(Beginning of Provided information)

/-- A logical Golent channel is LOST: its units can be neither read nor written (R292). -/
def State.lostLogical (s : State) (c : Nat) : Bool :=
  s.chn.golent.any fun x => x.state = .lost && x.logical.toNat = c

/-- Every unit of a slot's image can be read, from its mirror unit where it is lost (R276, R278). -/
def State.slotReadable (s : State) (k : Nat) (m : MirrorSlot) : Bool :=
  (List.range m.units).all fun i =>
    !s.lostLogical ((slotStart k + i) % 64) || !s.lostLogical ((slotStart k + 1056 + i) % 64)

/-- A slot that counts: readable and valid (R278). -/
def State.slotGood (s : State) (k : Nat) (m : MirrorSlot) : Bool := s.slotReadable k m && m.valid

/-- The newest valid image of the directory mirror, and its slot (R276, R278). -/
def State.newestImage (s : State) : Option (Nat × MirrorSlot) :=
  match s.tir.mirror with
  | [a, b] =>
    if s.slotGood 0 a && s.slotGood 1 b then (if seqBefore a.seq b.seq then some (1, b) else some (0, a))
    else if s.slotGood 0 a then some (0, a) else if s.slotGood 1 b then some (1, b) else none
  | _ => none

/-- The T3 ranges that a mirror image lists; unit 0 belongs to a slot, so 0 names no mirror. -/
def MirrorSlot.ranges (m : MirrorSlot) : List (Nat × Nat) :=
  m.entries.flatMap fun e =>
    (e.t3, max 1 (unitsOf e.len)) :: (if e.t3Mirror = 0 then [] else [(e.t3Mirror, max 1 (unitsOf e.len))])

/-! ## Free units (R252, R258) -/

/-- Two ranges meet. -/
def overlaps (a b : Nat × Nat) : Bool := decide (a.1 < b.1 + b.2) && decide (b.1 < a.1 + a.2)

/-- A freed range is writable again: 200 us have passed, and the newest image does not list it (R252). -/
def State.writable (s : State) (f : FreedUnits) : Bool :=
  decide (f.edge + 200 * edgesUs ≤ s.edge) &&
    (match s.newestImage with
     | none => false
     | some m => f.tier != 3 || !(m.2.ranges.any (overlaps (f.start, f.len))))

/-- The version is on its way to T4, which frees its units in T3 (R271). -/
def State.demoting (s : State) (o : ObjVersion) (tier : Nat) : Bool :=
  s.tir.writer.any fun w => w.kind = .demote && decide (tier < w.tier) && w.part = o.part && w.obj = o.obj && w.ver = o.ver

/-- The ranges of a tier that no new copy may take; with `soon`, those that stay taken when all units given up are
writable and all demotions done. -/
def State.takenOf (soon : Bool) (s : State) (tier : Nat) : List (Nat × Nat) :=
  let held := if soon then []
    else (s.tir.freed.filter fun f => f.tier = tier && !s.writable f).map fun f => (f.start, f.len)
  let writes := (s.tir.writer.filter fun w => w.tier = tier && w.placed).flatMap fun w =>
    (w.start :: w.mirrorStart.toList).map fun u => (u, w.len)
  let stays := s.tir.objs.filter fun o => !(soon && s.demoting o tier)
  let copies := stays.flatMap fun o =>
    ((if tier = 3 then o.t3.toList ++ o.t3Mirror.toList else o.t4.toList).map fun u => (u, o.size))
  let kv := if tier = 3 then
      (s.ctx.pages.filter (·.inT3)).flatMap (fun g =>
        (g.unit, 1) :: (g.mirrorUnit.toList.map fun u => (u, 1))) ++
      s.ctx.table.flatMap (fun c => match c.rec_ with
        | some r => (r.snapshot.toList ++ r.snapMirror.toList).map fun u => (u, r.snapUnits)
        | none => [])
    else []
  copies ++ kv ++ writes ++ held

/-- The ranges that no new copy may take now. -/
def State.taken (s : State) (tier : Nat) : List (Nat × Nat) := s.takenOf false tier

/-- Insert by a key; equal keys keep their order. -/
def insertOn {α : Type} (key : α → Nat) (x : α) : List α → List α
  | [] => [x]
  | y :: r => if key x < key y then x :: y :: r else y :: insertOn key x r

/-- A list sorted by a key. -/
def sortOn {α : Type} (key : α → Nat) (l : List α) : List α := l.foldl (fun acc x => insertOn key x acc) []

/-- The free ranges from `lo` to `hi` beside sorted taken ranges. -/
def gaps (hi : Nat) : Nat → List (Nat × Nat) → List (Nat × Nat)
  | lo, [] => if lo < hi then [(lo, hi - lo)] else []
  | lo, x :: r => (if lo < x.1 then [(lo, x.1 - lo)] else []) ++ gaps hi (max lo (x.1 + x.2)) r

/-- The free ranges of a tier beside taken ones. -/
def State.rangesBeside (s : State) (tier : Nat) (taken : List (Nat × Nat)) : List (Nat × Nat) :=
  gaps (if tier = 3 then t3Units else s.t4Units) (if tier = 3 then 2112 else 0) (sortOn (·.1) taken)

/-- The free ranges of a tier. -/
def State.freeRanges (s : State) (tier : Nat) : List (Nat × Nat) := s.rangesBeside tier (s.taken tier)

/-- Free units of T3 or T4 (R280). -/
def State.unitsFree (s : State) (tier : Nat) : Nat := total ((s.freeRanges tier).map (·.2))

/-- The `k`-th start at which `n` units fit. -/
def nthStart (n : Nat) : List (Nat × Nat) → Nat → Nat
  | [], _ => 0
  | x :: r, k =>
    let c := x.2 + 1 - n
    if n ≤ x.2 ∧ k < c then x.1 + k else nthStart n r (k - (if n ≤ x.2 then c else 0))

(End of Provided information)

● Exercise details
Scan the entries above for the line containing "match s.tir.mirror with", and copy it and all lines after it exactly, down to and including the line containing "ranges meet. -/".

● Answer space
  match s.tir.mirror with
  | [a, b] =>
    if s.slotGood 0 a && s.slotGood 1 b then (if seqBefore a.seq b.seq then some (1, b) else some (0, a))
    else if s.slotGood 0 a then some (0, a) else if s.slotGood 1 b then some (1, b) else none
  | _ => none

/-- The T3 ranges that a mirror image lists; unit 0 belongs to a slot, so 0 names no mirror. -/
def MirrorSlot.ranges (m : MirrorSlot) : List (Nat × Nat) :=
  m.entries.flatMap fun e =>
    (e.t3, max 1 (unitsOf e.len)) :: (if e.t3Mirror = 0 then [] else [(e.t3Mirror, max 1 (unitsOf e.len))])

/-! ## Free units (R252, R258) -/

/-- Two ranges meet. -/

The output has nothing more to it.